======== Provided data
-- ==== Sys2Proof/WellFormed.lean ====
section
/-! DEFINITION. What a well-formed command (30_encoding R89), layout and parameter set (00_scope R8,
20_memory R60, R70; the model's own conditions: log 21) are: Boolean checks. -/

namespace Sys2Proof

/-- The UART a command names (30_encoding R82). -/
def Instr.handle : Instr → BitVec 2
  | .resolve sel => sel
  | .initLine h _ => h
  | .transmit h _ => h
  | .receive h => h

/-- The instance field names a UART that exists (30_encoding R89). -/
def Instr.handleOk (nInst : Nat) (i : Instr) : Bool := decide (i.handle.toNat < nInst)

/-- The configuration of INITIALIZE holds a ParityMode (30_encoding R89). -/
def Instr.parityOk : Instr → Bool
  | .initLine _ cfg => decide (cfg.extractLsb' 2 2 ≠ 3#2)
  | .resolve _ => true
  | .transmit _ _ => true
  | .receive _ => true

/-- A legal command word (30_encoding R89). Whether a divisor fits depends on the clock: that is
acceptance's check 4 (60_exceptions R201), not this one's. -/
def Instr.wf (nInst : Nat) (i : Instr) : Bool := i.handleOk nInst && i.parityOk

/-- Two fields of one register share no bit. -/
def Layout.apart (L : Layout) (f g : Field) : Bool :=
  decide (L.lo f + f.width ≤ L.lo g) || decide (L.lo g + g.width ≤ L.lo f)

/-- Every field fits into 32 bits. -/
def Layout.fieldsFit (L : Layout) : Bool :=
  Field.all.all (fun f => decide (L.lo f + f.width ≤ 32)) && decide (L.drPos + 9 ≤ 32)

/-- No two fields of a register overlap. -/
def Layout.fieldsApart (L : Layout) : Bool :=
  Reg.all.all fun r => r.fields.all fun f => r.fields.all fun g => decide (f = g) || L.apart f g

/-- The offsets are distinct word addresses inside the window (20_memory R70). -/
def Layout.offsetsOk (L : Layout) : Bool :=
  Reg.all.all (fun r => decide (L.off r % 4 = 0) && decide (L.off r + 4 ≤ L.window)) &&
    decide (Reg.all.map L.off).Nodup

/-- The STOP translation is a bijection (41_line_init R127). -/
def Layout.stopsOk (L : Layout) : Bool :=
  decide [L.stopOne, L.stopTwo, L.stopHalf, L.stopOneAndHalf].Nodup

/-- A layout that can be a register map. Word-aligned offsets are 20_memory R70's and the STOP
bijection 41_line_init R127's; DESIGN CHOICE: the other conditions, since 00_scope R8 says only "a layout record"
(log 21). -/
def Layout.wf (L : Layout) : Bool := L.fieldsFit && L.fieldsApart && L.offsetsOk && L.stopsOk

/-- One UART's parameters: base word aligned and the clock above 0, as 00_scope R8 says. DESIGN CHOICE: the window
ends inside the 32-bit address space, and a loopback source exists; R8's domains do not ask for either (log 21). -/
def InstParams.wf (p : Params) (c : InstParams) : Bool :=
  decide (c.base.toNat % 4 = 0) && decide (c.base.toNat + p.layout.window ≤ 2 ^ 32) && decide (0 < c.fclk) &&
    match c.rxSource with
    | .external => true
    | .loopback j => decide (j < p.nInst)

/-- "The windows do not overlap (a precondition on P_BASE)" (20_memory R60). -/
def Params.windowsApart (p : Params) : Bool :=
  decide (p.insts.Pairwise fun c d =>
    c.base.toNat + p.layout.window ≤ d.base.toNat ∨ d.base.toNat + p.layout.window ≤ c.base.toNat)

/-- Parameters in the domains of 00_scope R8, with the model's own conditions on windows, loopback sources and the
layout (log 21), and windows that do not overlap (20_memory R60). -/
def Params.wf (p : Params) : Bool :=
  decide (1 ≤ p.nInst) && decide (p.nInst ≤ 4) && decide (1 ≤ p.nAgents) && p.layout.wf &&
    p.insts.all (InstParams.wf p) && p.windowsApart

end Sys2Proof
end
================
Brief: Transcribe the records above exactly, beginning at the line that contains "clock: that is" and ending with the line that contains "share no bit. -/", both included, and nothing else.

Answer to the exercise:
/-- A legal command word (30_encoding R89). Whether a divisor fits depends on the clock: that is
acceptance's check 4 (60_exceptions R201), not this one's. -/
def Instr.wf (nInst : Nat) (i : Instr) : Bool := i.handleOk nInst && i.parityOk

/-- Two fields of one register share no bit. -/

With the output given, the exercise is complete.